The frames need to be extracted based on the text files; we extract them to: ${REAL_ESTATE_10K}/frames
. There may be some missing videos, so we use some additional files as described below.
We use a file ${REAL_ESTATE_10K}/frames/train/video_loc.txt
and ${REAL_ESTATE_10K}/frames/test/video_loc.txt
to store the location of the extracted videos. Finally, for each extracted video located at ${REAL_ESTATE_10K}/frames/train/${path_totrain_vid1}/*.png
, we create a new text file ${REAL_ESTATE_10K}/frames/train/${path_totrain_vid1}.txt
which stores the metadata for each frame (this is necessary as there may be some errors in the extraction process). The ${REAL_ESTATE_10K}/frames/train/${path_totrain_vid1}.txt
file is in the same structure as the original text file, except all rows containing images that were not extracted, have been removed.
After following the above, you should have the following structure:
- ${REAL_ESTATE_10K}/test/*.txt
- ${REAL_ESTATE_10K}/train/*.txt
- ${REAL_ESTATE_10K}/frames/train/
- ${REAL_ESTATE_10K}/frames/train/video_loc.txt
- ${REAL_ESTATE_10K}/frames/train/${path_totrain_vid1}/*.png
- ${REAL_ESTATE_10K}/frames/train/${path_totrain_vid1}.txt
...
- ${REAL_ESTATE_10K}/frames/train/${path_totrain_vidN}/*.png
- ${REAL_ESTATE_10K}/frames/train/${path_totrain_vidN}.txt
- ${REAL_ESTATE_10K}/frames/test/
- ${REAL_ESTATE_10K}/frames/test/video_loc.txt
- ${REAL_ESTATE_10K}/frames/test/${path_totest_vid1}/*.png
- ${REAL_ESTATE_10K}/frames/test/${path_totest_vid1}.txt
...
- ${REAL_ESTATE_10K}/frames/test/${path_totest_vidN}/*.png
- ${REAL_ESTATE_10K}/frames/test/${path_totest_vidN}.txt
where ${REAL_ESTATE_10K}/frames/train/video_loc.txt
contains:
${path_totrain_vid1}
...
${path_totrain_vidN}
Update the paths in ./options/options.py
for the dataset being used.
Use the ./train.sh
to train one of the models on a single GPU node.
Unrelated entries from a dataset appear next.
-- ==== Sys2Proof/Machine/RegRead.lean ====
section
/-! DEFINITION. The register map and what each register reads as (R9, R11, R19 to R22, R26, R31, R53; tables PK-5 to PK-13, PC-3 to PC-6,
CC-15 to CC-20, MA-9 to MA-12, VE-13 to VE-16, ST-9 to ST-16, CM-9 to CM-15, UP-4 to UP-9, SP-10 to SP-20, SE-13 to SE-19, FB-17 to FB-25,
CK-9 to CK-15, BS-15 to BS-20, DB-14 to DB-21, PW-8 to PW-13). The counters of table DB-22 read as samples and stand in Debug. -/

namespace Sys2Proof.Machine

/-! ### The control address map (R19, R21; table PK-5) -/

/-- A block of registers. -/
inductive Block where
  | pkg | boot | sec
  | stp (p : PartIx)
  | sed
  | ckp (p : PartIx)
  | dbg | trc | cnt | pwr
  | slc (d : DieIx)
  | cc (n : CoreIx)
  | ma (n : CoreIx) (k : Fin 4)
  | ve (n : CoreIx)
  | cel (c : CellarIx)
  | upd (c : CellarIx)
  | fab (d : PortDieIx)
  | pci
  deriving DecidableEq, Repr

/-- A memory window of table PK-5. -/
inductive Window where
  | rom | sram | flash
  | hall (d : DieIx)
  | core (n : CoreIx)
  | cellar (c : CellarIx)
  | hbm
  deriving DecidableEq, Repr

/-- What an address reaches: a register block with the offset in it, a window with the offset in it, or nothing. -/
inductive Target where
  | reg (b : Block) (off : Nat)
  | mem (w : Window) (off : Nat)
  | none
  deriving DecidableEq, Repr

/-- The blocks of the 16 MiB at 0x00_0200_0000. -/
def mgmtBlock (o : Nat) : Target :=
  match o / 2 ^ 20 with
  | 0 => .reg .boot o
  | 1 => .reg .sec (o % 2 ^ 20)
  | 2 => match toFin 8 (o % 2 ^ 20 / 4096) with | some p => .reg (.stp p) (o % 4096) | none => .none
  | 3 => .reg .sed (o % 2 ^ 20)
  | 4 => match toFin 8 (o % 2 ^ 20 / 4096) with | some p => .reg (.ckp p) (o % 4096) | none => .none
  | 5 => .reg .dbg (o % 2 ^ 20)
  | 6 => .reg .trc (o % 2 ^ 20)
  | 7 => .reg .cnt (o % 2 ^ 20)
  | 8 => .reg .pwr (o % 2 ^ 20)
  | _ => .none

/-- The registers of a compute die's window (R21). -/
def dieBlock (d : DieIx) (o : Nat) : Target :=
  if o < 0x100000 then .reg (.slc d) o
  else
    match toFin 20 ((o - 0x100000) / 0x10000) with
    | none => .none
    | some i =>
      let n : CoreIx := ⟨20 * d.val + i.val, by omega⟩
      let w := o % 0x10000
      if w < 0x4000 then .reg (.cc n) w
      else if w < 0x8000 then (match toFin 4 ((w - 0x4000) / 0x1000) with | some k => .reg (.ma n k) (w % 0x1000) | none => .none)
      else .reg (.ve n) (w - 0x8000)

/-- Bytes of the HBM3 data space (R22). -/
def dataSpace (s : State) : Nat := 511 * (2 ^ 30 * (36 * nStacks s) / 512)

/-- The target of a control address (table PK-5). -/
def targetOf (s : State) (a : Nat) : Target :=
  if a < 0x40000 then .mem .rom a
  else if a < 0x400000 then .none
  else if a < 0x800000 then .mem .sram (a - 0x400000)
  else if a < 0x1000000 then .none
  else if a < 0x1010000 then .reg .pkg (a - 0x1000000)
  else if a < 0x2000000 then .none
  else if a < 0x3000000 then mgmtBlock (a - 0x2000000)
  else if a < 0x10000000 then .none
  else if a < 0x20000000 then .mem .flash (a - 0x10000000)
  else if a < 0x100000000 then .none
  else if a < 0x200000000 then (match toFin 2 ((a - 0x100000000) / 2 ^ 24) with | some d => dieBlock d (a % 2 ^ 24) | none => .none)
  else if a < 0x300000000 then
    (match toFin 12 ((a - 0x200000000) / 2 ^ 24) with
     | some c => if a % 2 ^ 24 < 0x10000 then .reg (.cel c) (a % 2 ^ 24) else .reg (.upd c) (a % 2 ^ 24 - 0x10000)
     | none => .none)
  else if a < 0x400000000 then
    (match toFin 3 ((a - 0x300000000) / 2 ^ 24) with
     | some d => if a % 2 ^ 24 < 0x100000 then .reg (.fab d) (a % 2 ^ 24) else if d = 0 then .reg .pci (a % 2 ^ 24 - 0x100000) else .none
     | none => .none)
  else if a < 0x1000000000 then .none
  else if a < 0x1100000000 then
    (match toFin 2 ((a - 0x1000000000) / 2 ^ 28) with
     | some d => if a % 2 ^ 28 < 2 ^ 26 then .mem (.hall d) (a % 2 ^ 28) else .none
     | none => .none)
  else if a < 0x1200000000 then
    (match toFin 40 ((a - 0x1100000000) / 2 ^ 23) with
     | some n => if a % 2 ^ 23 < coreStoreBytes then .mem (.core n) (a % 2 ^ 23) else .none
     | none => .none)
  else if a < 0x8000000000 then
    (match toFin 12 ((a - 0x1200000000) / 2 ^ 25) with | some c => .mem (.cellar c) (a % 2 ^ 25) | none => .none)
  else if a < 0x8000000000 + dataSpace s then .mem .hbm (a - 0x8000000000)
  else .none

/-! ### PKG (tables PK-6 to PK-13, PC-3 to PC-6) -/

/-- A number whose bit `i` is `f i`. -/
def bitSet (n : Nat) (f : Nat → Bool) : Nat := ((List.range n).map (fun i => if f i then 2 ^ i else 0)).sum

/-- PKG_STATUS. -/
def pkgStatus (s : State) : Nat :=
  place s.pkg.errCount 11 4 + place (b2n s.pkg.inventory) 3 3 + place (b2n s.pkg.accessErr) 2 2

/-- PKG_LINK_UP. -/
def pkgLinkUp (s : State) : Nat :=
  place (bitSet 2 (fun d => s.pkg.ucie.toList.getD d false)) 19 18 + place (b2n s.pkg.bridge) 17 17
    + place (bitSet 3 (fun d => s.pkg.portLink.toList.getD d false)) 16 14 + place (bitSet 12 (fun c => s.pkg.cellarLink.toList.getD c false)) 13 2

/-- The PKG_ registers; X fields read 0 until the inventory is valid (R31). -/
def pkgRead (s : State) (off : Nat) : Option Nat :=
  let x := fun (v : Nat) => if s.pkg.inventory then v else 0
  let f := s.fuses
  if off = 0x0 then
    some (place 0x554C 47 32 + 0x0720
      + x (place (b2n f.m12) 30 30 + place (portDies s) 29 28 + place (nStacks s) 27 24 + place f.stepping 23 16))
  else if off = 0x8 then some (x f.serial.toNat)
  else if off = 0x10 then some (2 ^ 17 + 3 + x (place (2 ^ portDies s - 1) 16 14 + place (2 ^ nStacks s - 1) 13 2))
  else if off = 0x18 then some (pkgLinkUp s)
  else if off = 0x20 then some (x f.coresPresent.toNat)
  else if off = 0x28 then some (x s.pkg.coreService.toNat)
  else if off = 0x30 then
    some (x (place s.pkg.fabLanes 55 48 + place s.pkg.hbmPc 47 39 + place s.pkg.updUnits 38 35 + place s.pkg.laneGroups 34 26 + place s.pkg.arrays 7 0))
  else if off = 0x38 then some (pkgStatus s)
  else if off = 0x40 then some (place s.pkg.errKind 41 40 + place s.pkg.errAddr 39 0)
  else if off = 0x1000 then some 0
  else if 0x1008 ≤ off ∧ off < 0x1048 then some ((s.mbox.args.toList.getD ((off - 0x1008) / 8) 0).toNat)
  else if off = 0x1048 then some (mboxStatus s)
  else if 0x1050 ≤ off ∧ off < 0x1090 then some ((s.mbox.results.toList.getD ((off - 0x1050) / 8) 0).toNat)
  else if off = 0x1090 then some (secOwner s)
  else none

/-! ### Cores (tables CC-15 to CC-20, MA-9 to MA-12, VE-13 to VE-16) -/

/-- Code of a context state (table CC-1). -/
def ctxCode : CtxSt → Nat
  | .none => 0 | .run => 1 | .ready => 2 | .blocked => 3 | .parked => 4 | .stopped => 5 | .faulted => 6

/-- CC_STATUS. -/
def ccStatus (c : Core) : Nat :=
  place ((ixs 4).map (fun i => ctxCode (c.ctx[i]).st * 8 ^ i.val)).sum 27 16 + place c.current.val 5 4 + place (b2n c.stopped) 3 3
    + place (b2n ((ixs 4).any (fun i => (c.ctx[i]).st == .faulted))) 2 2 + place (b2n (c.waitHeld.isSome || c.quantumHeld.isSome)) 1 1

/-- CC_BIND. -/
def ccBind (c : Core) : Nat :=
  match c.bound with
  | [] => 0
  | [a] => place (a.ctxN - 1) 19 18 + place 1 16 16 + place a.lcore 5 0
  | a :: b :: _ => place (a.ctxN - 1) 19 18 + place 1 17 17 + place 1 16 16 + place b.lcore 13 8 + place a.lcore 5 0

/-- CC_EXC of a context. -/
def ccExc (e : ExcRec) : Nat :=
  place e.code 63 56 + place e.cls 55 54 + place (b2n e.secondary) 41 41 + place (b2n e.valid) 40 40 + place e.pc.toNat 39 0

/-- The CC_ registers. -/
def ccRead (c : Core) (off : Nat) : Option Nat :=
  if off = 0x0 then some (place c.waitLimit 47 32 + place c.quantum 15 0)
  else if off = 0x8 then some (ccStatus c)
  else if off = 0x10 then some (ccBind c)
  else if 0x20 ≤ off ∧ off < 0x80 then
    match toFin 4 (off % 0x20 / 8) with
    | none => none
    | some i =>
      let x := c.ctx[i]
      some (if off < 0x40 then x.pc.toNat else if off < 0x60 then ccExc x.exc else x.exc.info.toNat)
  else none

/-- Code of a half's state (table MA-10). -/
def halfCode : HalfSt → Nat
  | .free => 0 | .acc => 1 | .draining => 2 | .kept => 3

/-- MA_ERR. -/
def maErr (r : MaRegs) : Nat :=
  place r.corrCount 47 32 + place (b2n r.uncorr) 2 2 + place (b2n r.corr) 1 1 + place (b2n r.parityErr) 0 0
You can also look at ./submit_slurm_synsin.sh
to see how to modify parameters in the renderer
and run on a slurm cluster.
To evaluate, we run the following script. This gives us a bunch of generated vs ground truth images.
export REALESTATE=${REAL_ESTATE_10K}/frames/test/
python evaluation/eval_realestate.py --old_model ${OLD_MODEL} --result_folder ${TEST_FOLDER}
We then compare the generated to ground truth images using the evaluation script.
python evaluation/evaluate_perceptualsim.py \
--folder ${TEST_FOLDER} \
--pred_image output_image_.png \
--target_image tgt_image_.png \
--output_file ${TEST_FOLDER}/realestate_results \
--take_every_other # Used for RealEstate10K when comparing to methods that uses 2 images per output
The results we get for each model is given in RESULTS.md.
If you do not get approximately the same results (some models use noise as input, so there is some randomness), then there is probably an error in your setup:
- Check the libraries.
- Check the data setup is indeed correct.